A vigorous market for genuine, traditional baskets opened in the 1880s and lasted until the 1930s, a market that was primarily for the finer types of baskets mostly made by women. Some men adapted their skills for this same type of basketry with great success. Pomo couple William and Mary Benson (Mary was the daughter of master basket maker Sarah Knight) produced baskets of such quantity and fine quality that they developed a lucrative relationship with art dealers and collectors throughout the country. Their baskets are curated by museums such as the Smithsonian Institution, National Museum of the American Indian, and the Field Museum of Natural History.

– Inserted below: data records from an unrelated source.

/-- R167 to R169: the cache is enabled only after an INVAL with ALL has completed and without FAULT, else SEQERR is set; disabling it
drains it, and the drain ends Off with every line gone and no lock or hold. R157: an acknowledged write-back leaves its line clean and
makes the fill that waited, in the same way unless that was locked, held or disabled meanwhile. -/
def Sys2Proof.Claims.MapCacheEnableDrain : Prop :=
  (∀ (s : State) (size : Nat) (value : Word), s.takesCmd R.MC_CTL size = true →
    (bit value.toNat 1 = false → s.mcState = 0 → s.flag F.MC_CTL_INVDONE = true → s.flag F.MC_CTL_FAULT = false →
      exec (.mcEnable size value) s = .next ((s.setFlag F.MC_CTL_EN true).setF F.MC_CTL_STATE 1)) ∧
    (bit value.toNat 1 = false → s.mcState = 0 → s.flag F.MC_CTL_INVDONE = false →
      exec (.mcEnable size value) s = .next ((s.setFlag F.MC_CTL_SEQERR true).regNotice 3 R.MC_CTL (value ||| 1))) ∧
    (bit value.toNat 1 = false → s.mcState = 1 → exec (.mcDisable size value) s = .next s.beginDrain ∧ s.beginDrain.mcState = 2)) ∧
  (∀ s : State, s.mcState = 2 → s.mc.run = none → s.mcRuns = true →
    exec .mcDrainComplete s = .next s.endDrain ∧ s.endDrain.mc.lines = [] ∧ s.endDrain.mcState = 0 ∧
      s.endDrain.f F.MC_WAYLOCK_LOCK = 0 ∧ s.endDrain.f F.MC_WAYPRE_PRE = 0 ∧ s.endDrain.flag F.MC_MAINT_STAT_BUSY = false) ∧
  (∀ (s : State) (set : Nat), ∀ x, s.mc.waits.find? (fun x => x.set == set) = some x →
    exec (.mcWritebackAck set) s = .next (s.ackWriteBack x) ∧
      (s.mcState = 1 → x.way < 16 → (s.cleanLine (x.set * 16 + x.way)).wayOf x.set x.tag = none → s.wayLocked x.way = false →
        s.wayHeld x.way = false → s.wayDisabled x.way = false →
        ((s.ackWriteBack x).line set x.way).tag = x.tag ∧ ((s.ackWriteBack x).line set x.way).valid = true ∧
          ((s.ackWriteBack x).line set x.way).dirty = false))

/-- Together: Claims.WayLocks and Claims.MapCacheEnableDrain (R164, R165, R166, R167, R169, R157). -/
def Obligations.MapCacheModes : Prop := Claims.WayLocks ∧ Claims.MapCacheEnableDrain

/-- R171, R172: an uncorrectable error disables the way, with LASTWAY and the counts kept, and the map-cache event; the fifth way that
fails sets FAULT and drains the cache instead. A corrected error is counted and logged, and nothing else unless it is the sixteenth. -/
def Sys2Proof.Claims.MapCacheErrors : Prop :=
  ∀ (s : State) (w set : Nat), w < 16 →
    let s0 := s.setF F.MC_ECC_LASTWAY w
    exec (.mcEccError w set true) s =
      .next (((s0.satF F.MC_ECC_UNCORR).logDeferred 4 w 0 set).wayFails w (some (set * 16 + w)) clsDeferred) ∧
    (∀ (bad : Option Nat) (cls : Nat), s.wayDisabled w = false → s.f F.MC_WAYDIS_COUNT < 4 → (s.wayFails w bad cls).wayDisabled w = true ∧
      (s.wayFails w bad cls).wayLocked w = false) ∧
    (∀ (bad : Option Nat) (cls : Nat), s.wayDisabled w = false → 4 ≤ s.f F.MC_WAYDIS_COUNT →
      (s.wayFails w bad cls).flag F.MC_CTL_FAULT = true ∧ (s.mcState = 1 → (s.wayFails w bad cls).mcState = 2)) ∧
    ((Tbl.get eccReset s.mc.ecc w).count = 0 → exec (.mcEccError w set false) s =
      .next (({ s0 with mc := { s.mc with ecc := Tbl.set eccReset s.mc.ecc w { count := 1, start := s.tbase } } }.satF
        F.MC_ECC_CORR).logCorrected 4 w set))

/-- Together: Claims.MaintenanceCommands and Claims.MapCacheErrors (R159, R162, R161, R171, R172). -/
def Obligations.MapCacheMaintenance : Prop := Claims.MaintenanceCommands ∧ Claims.MapCacheErrors

/-! ## The hoop -/

/-- R88, R93: the oldest loose version of a grain, aged or required, is filled and enters its gathering stripe, once the blocks that only
its mapped location holds have been read. R103, R126: each CLOG_SYNC period replication sends what changed and starts a
new period; a copy sled's acknowledgement advances CLOG_RSEQ. R107: resynchronisation visits one region at a time. -/
def Obligations.HoopBackground : Prop :=
  (∀ (s : State) (a g : Nat) (v : Version), s.looseVersion a g = some v → s.destages = true → s.bobbinIdle = false →
    (s.coverDue a g v.seq = true ∨ s.flag F.HU_STAT_HEALTHY = false ∨ s.f F.HOOP_AGE_AGE ≤ (s.tbase - v.since).toNat) →
    (s.unread v = [] → exec (.grainAgeExpiry a g ()) s = .next (s.enterFilled v [])) ∧
    (s.unread v ≠ [] → exec (.grainAgeExpiry a g ()) s = .next (s.readFill v (s.unread v)).runReads)) ∧
  (∀ (s : State) (v w : Version) (fill : List (Nat × Info)), s.coverDue v.array v.grain v.seq = false →
    s.flag F.HU_STAT_HEALTHY = true →
    s.fillVersion v fill (fun b => zeroBlock (s.arr v.array).pifmt 0 (v.grain * s.gblk v.array + b)) = some w →
    s.enterFilled v fill = (s.placeVersion w).drive) ∧
  (∀ s : State, s.copies ≠ [] → s.bobbinIdle = false → s.f F.CLOG_SYNC_PERIOD ≤ (s.tbase - s.hoop.repl.lastSync).toNat →
    s.hoop.repl.dirtyPages = 0 → s.hoop.repl.lostDirty = false → s.dlog.deltas.filter (fun d => decide (s.hoop.repl.deltaSent ≤ d.pos)) = [] →
    exec .couchingReplication s = .next (s.setRepl { s.hoop.repl with lastSync := s.tbase, deltaSent := s.dlog.next })) ∧
  (∀ s : State, s.copies ≠ [] → s.bobbinIdle = false → s.f F.CLOG_SYNC_PERIOD ≤ (s.tbase - s.hoop.repl.lastSync).toNat →
    ∃ t : State, exec .couchingReplication s = .next t ∧ t.hoop.repl.dirtyPages = 0 ∧ t.hoop.repl.lastSync = s.tbase ∧
      t.hoop.repl.lostDirty = false) ∧
  (∀ (s : State) (n rseq : Nat), n ∈ s.copies → rseq ≤ s.hoop.repl.nextRseq → s.bobbinIdle = false →
    exec (.copyRecordAck n rseq) s = .next (s.setRepl { s.hoop.repl with
      acks := Tbl.set markReset s.hoop.repl.acks n (max (s.ackedBy n) rseq) }).syncCopies.syncAll.drive) ∧
  (∀ (s : State) (x : Resync) (r : Nat) (rest : List Nat), s.hoop.resync = some x → x.left = r :: rest →
    s.backgroundRuns = true → s.bobbinIdle = false → s.holdsClaim = true →
    let here := s.hoop.entries.filter (fun e => e.2.state != 0 && s.regionOf e.2.array e.2.band == r)
    let s0 : State := { s with hoop := { s.hoop with resync := some { x with begun := true } } }
    (x.begun = false → exec (.resyncRegion () ()) s =
      .next (((here.map (fun e => e.1)).foldl (fun (s : State) e => s.resyncEntry e) s0).checkBands r).runReads.regionStep) ∧
    (x.begun = true → s.devReads = [] → here = [] →
      exec (.resyncRegion () ()) s = .next ((s.setRegion r false).resyncNext rest x.total).drive))


/-! ## The host endpoints -/

/-- R330 to R335, R344: a BAR2 write that its window serves takes effect in DRAM; a read returns the bytes, marked where a line holds the
poison code; what no window serves is counted, recorded, logged and reported, and a read gets Unsupported Request. Memory that a served
write did not cover reads as before. -/
def Sys2Proof.Claims.WindowAccess : Prop :=
  ∀ (s : State) (ep off reqid a : Nat) (bytes : List Byte), s.hostDown = false → (s.ep ep).open_ = true →
    (s.mode.cur ≠ .halted → s.translate ep off reqid bytes.length true = some a →
      exec (.bar2Write ep off reqid bytes false) s = .next (s.dramWrite a bytes)) ∧
    (s.mode.cur ≠ .halted → s.translate ep off reqid bytes.length true = none →
      exec (.bar2Write ep off reqid bytes false) s = .next (s.refuseWrite ep off reqid)) ∧
    (∀ len, s.translate ep off reqid len false = some a → exec (.bar2Read ep off reqid len) s =
      .next (s.send (.completion ep (s.dram.readBytes a len) (s.dramPoisoned a len)))) ∧
    (∀ len, s.translate ep off reqid len false = none → exec (.bar2Read ep off reqid len) s =
      .next (((((s.satF F.HE_WIN_STAT_RUR).winLast ep off reqid true).notice 1 0xFFFF 5 off 0).send (.unsupported ep)).aer ep
        .unsupportedRequest))

/-- R331, R333: a window serves an access only when its entry is valid and allows the direction, the endpoint and the requester, the
access lies within its pages, and the mode is neither Dormant nor Boot; the DRAM address is then the target page's plus the offset in the
window. -/
def Sys2Proof.Claims.WindowTranslation : Prop :=
  ∀ (s : State) (ep w x reqid len : Nat) (write : Bool), w < 4096 → x < 2 ^ 24 →
    let a := s.f (F.WIN_W1_TARGET w) * 4096 + x
    (s.translate ep (w * 2 ^ 24 + x) reqid len write = some a ∨ s.translate ep (w * 2 ^ 24 + x) reqid len write = none) ∧
    (s.translate ep (w * 2 ^ 24 + x) reqid len write = some a →
      s.flag (F.WIN_W0_VALID w) = true ∧ (write = true → s.flag (F.WIN_W0_WR w) = true) ∧
      (write = false → s.flag (F.WIN_W0_RD w) = true) ∧ (s.f (F.WIN_W0_EP w) = 0 ∨ s.f (F.WIN_W0_EP w) = ep + 1) ∧
      (s.flag (F.WIN_W0_IDCHK w) = true → s.f (F.WIN_W0_REQID w) = reqid) ∧ x + len ≤ (s.f (F.WIN_W1_PAGES w) + 1) * 4096 ∧
      s.mode.cur ≠ .dormant ∧ s.mode.cur ≠ .boot)

/-- R332: word 0 makes an entry valid only over a target in the buffer region, or in the dump region without WR; else VALID stays 0 and
SEQERR is set. Word 1 of a valid entry does not change. -/
def Sys2Proof.Claims.WindowEntryWrites : Prop :=
  ∀ (s : State) (w size : Nat) (value : Word), w < 4096 →
    (s.takesWrite (R.WIN_W0 w) size = true → ∀ s1, s1 = s.storeReg (R.WIN_W0 w) size value →
      (s1.flag (F.WIN_W0_VALID w) = false ∨ s1.windowOk w (s1.flag (F.WIN_W0_WR w)) = true →
        exec (.windowWord0Write w size value) s = .next s1) ∧
      (s1.flag (F.WIN_W0_VALID w) = true → s1.windowOk w (s1.flag (F.WIN_W0_WR w)) = false →
        ∃ t : State, exec (.windowWord0Write w size value) s = .next t ∧ t.flag (F.WIN_W0_VALID w) = false ∧
          t.flag F.HE_WIN_STAT_SEQERR = true)) ∧
    (s.takesWrite (R.WIN_W1 w) size = true →
      (s.flag (F.WIN_W0_VALID w) = false → exec (.windowWord1Write w size value) s = .next (s.storeReg (R.WIN_W1 w) size value)) ∧
      (s.flag (F.WIN_W0_VALID w) = true → ∃ t : State, exec (.windowWord1Write w size value) s = .next t ∧
        t.reg (R.WIN_W1 w) = s.reg (R.WIN_W1 w) ∧ t.flag F.HE_WIN_STAT_SEQERR = true))

/-- Together: Claims.WindowAccess and Claims.WindowTranslation and Claims.WindowEntryWrites (R330, R335, R344, R331, R333, R332). -/
def Obligations.Windows : Prop := Claims.WindowAccess ∧ Claims.WindowTranslation ∧ Claims.WindowEntryWrites

/-- R340, R341: a completion frees its tag and gives its data to the reader; a thread's FETCH ends with 0, or with 0x0101 where the answer is
no data. At the timeout the tag stays reserved and the reader's access ends with 0x0102; a completion that comes later is discarded,
counted and reported; one further timeout later the tag is free. What waited for a tag then asks again. -/
def Sys2Proof.Claims.HostRequestEnds : Prop :=
  ∀ (s : State) (ep t : Nat) (h : HostTag) (th id : Nat), s.hostTags.find (tagKey ep t) = some h → h.reader = .thread th id →
    h.beforeFlr = false → h.xlat = none →
    let k := tagKey ep t
    (h.timedOut = none → s.hostDown = false → exec (.hostCompletion ep t .abort) s =
      .next ((((s.freeTag k).satF F.HE_XERR_URCA).asyncDone th id 0x0101).shtRetryAsk.recRetry)) ∧
    (∀ (bs : List Byte) (o : AsyncOp) (f : Xfer), h.timedOut = none → s.hostDown = false →
      ((s.freeTag k).thr th).async? id = some o → o.xfer = some f → exec (.hostCompletion ep t (.data bs [])) s =
        .next ((((s.freeTag k).putHostBlocks th f bs []).asyncDone th id 0).shtRetryAsk.recRetry)) ∧
    (h.timedOut = none → (s.ep ep).cto ≤ (s.tbase - h.issued).toNat → exec (.completionTimeout ep t) s =
      .next ((((({ s with hostTags := s.hostTags.insert k { h with timedOut := some s.tbase } } : State).settleInvals).satF
        F.HE_XERR_CTO).aer ep .completionTimeout).asyncDone th id 0x0102)) ∧
    (∀ t0, h.timedOut = some t0 → s.hostDown = false → exec (.unexpectedCompletion ep t) s =
      .next (((s.freeTag k).incF F.HE_LATE_UNEXP).aer ep .unexpectedCompletion) ∧
      exec (.hostCompletion ep t .abort) s = .next (((s.freeTag k).incF F.HE_LATE_UNEXP).aer ep .unexpectedCompletion)) ∧
    (∀ t0, h.timedOut = some t0 → (s.ep ep).cto ≤ (s.tbase - t0).toNat →
      exec (.tagReservationExpiry ep t) s = .next ((s.freeTag k).shtRetryAsk.recRetry))

/-- R345, R346: an Invalidate Request with no request in its range is answered at once and its translations are gone; clearing ATS Enable
empties the cache. R347: a written table entry takes effect outside Dormant and Boot (log entry 92), and what is pending then leaves. R348 to R350, R353: D-states, PME_Turn_Off, Bus
Master Enable, and the request for L1. -/
def Sys2Proof.Claims.EndpointControls : Prop :=
  ∀ (s : State) (ep : Nat), s.cfgOpen ep = true →
    (∀ itag page count, s.invals = [] → s.hostTags = [] → ∃ t : State, exec (.atsInvalidateRequest ep itag page count) s = .next t ∧
      t.invals = [] ∧ t.out = s.out ++ [.invalidated ep itag] ∧
      t.ats = s.ats.filter (fun y => !(y.ep == ep && decide (page ≤ y.page ∧ y.page < page + count)))) ∧
    (s.bifurcated = false → exec (.atsEnableClear ep false) s = .next { s.setEp ep { s.ep ep with atsEnable := false } with ats := [] }) ∧
    exec (.atsEnableClear ep true) s = .next (s.setEp ep { s.ep ep with atsEnable := true }) ∧
    (∀ v value, v < 2048 → (s.ep ep).open_ = true → s.mode.cur ≠ .dormant → s.mode.cur ≠ .boot →
      let x : MsixEntry := (Tbl.get msixReset (s.ep ep).table v).write 8 (value % 2 ^ 32)
      let y : Endpoint := { s.ep ep with table := Tbl.set msixReset (s.ep ep).table v x }
      x.data = value % 2 ^ 32 ∧
        exec (.msixTableWrite ep (16 * v + 8) 4 (BitVec.ofNat 64 value) false none) s = .next ((s.setEp ep y).msixRelease ep)) ∧
    (∀ c, exec (.msixTableWrite ep 0 4 0 false (some c)) s =
      .next ((s.setEp ep { s.ep ep with msixEnable := c.1, msixFunctionMask := c.2 }).msixRelease ep)) ∧
    ((s.ep ep).dstate = .d0 → exec (.dStateChange ep 0x103) s =
      .next (s.setEp ep { s.ep ep with pmeEnable := true, dstate := .d3hot })) ∧
    ((s.ep ep).dstate = .d3hot → (∀ q, (s.cpl q).holding = []) → ∃ t : State, exec (.dStateChange ep 0) s = .next t ∧
      (t.ep ep).dstate = .d0 ∧ t.hw.wake = false) ∧
    exec (.pmeTurnOff ep) s = .next ((s.setEp ep { s.ep ep with l2Ready := true }).send (.pmeToAck ep)) ∧
    (∀ (c : ConfigBits) (x : Endpoint), x = { s.ep ep with
        memSpace := c.memSpace, busMaster := c.busMaster, l1Enable := c.l1Enable, ltrEnable := c.ltrEnable, pmeEnable := c.pmeEnable, cto := c.cto } →
      ((s.ep ep).busMaster = true → exec (.busMasterEnable ep c) s = .next (s.setEp ep x).ltrSync) ∧
      ((s.ep ep).busMaster = false → c.busMaster = true →
        exec (.busMasterEnable ep c) s = .next ((s.setEp ep x).hostReleased ep).ltrSync)) ∧
    ((s.ep ep).l1Enable = true → s.hostTags = [] → exec (.aspmL1Entry ep) s = .next (s.send (.l1Request ep)))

Pomo tribe members, Elsie Allen (1899–1990) and her mother Annie Burke (1876–1962), made significant steps toward preservation by defying Pomo tradition. Burke asked her daughter, Allen, to preserve Burke's baskets upon her death. Allen successfully did so, continued to acquire baskets, and shared her knowledge and passion with any receptive person irrespective of ethnicity. Elsie Allen, as one who had baskets confiscated by the state for illegal feather possession, hid her baskets. At the time, such successes were rare.

Allen also broke with long-standing tradition in another way to ensure that Pomo basketry would continue. She did so by writing a book which provided instructions as to weaving Pomo baskets. This was the first time a Pomo had broken the tradition of only teaching weaving skills to relatives. Although many people objected, she was successful in sharing her knowledge in this manner.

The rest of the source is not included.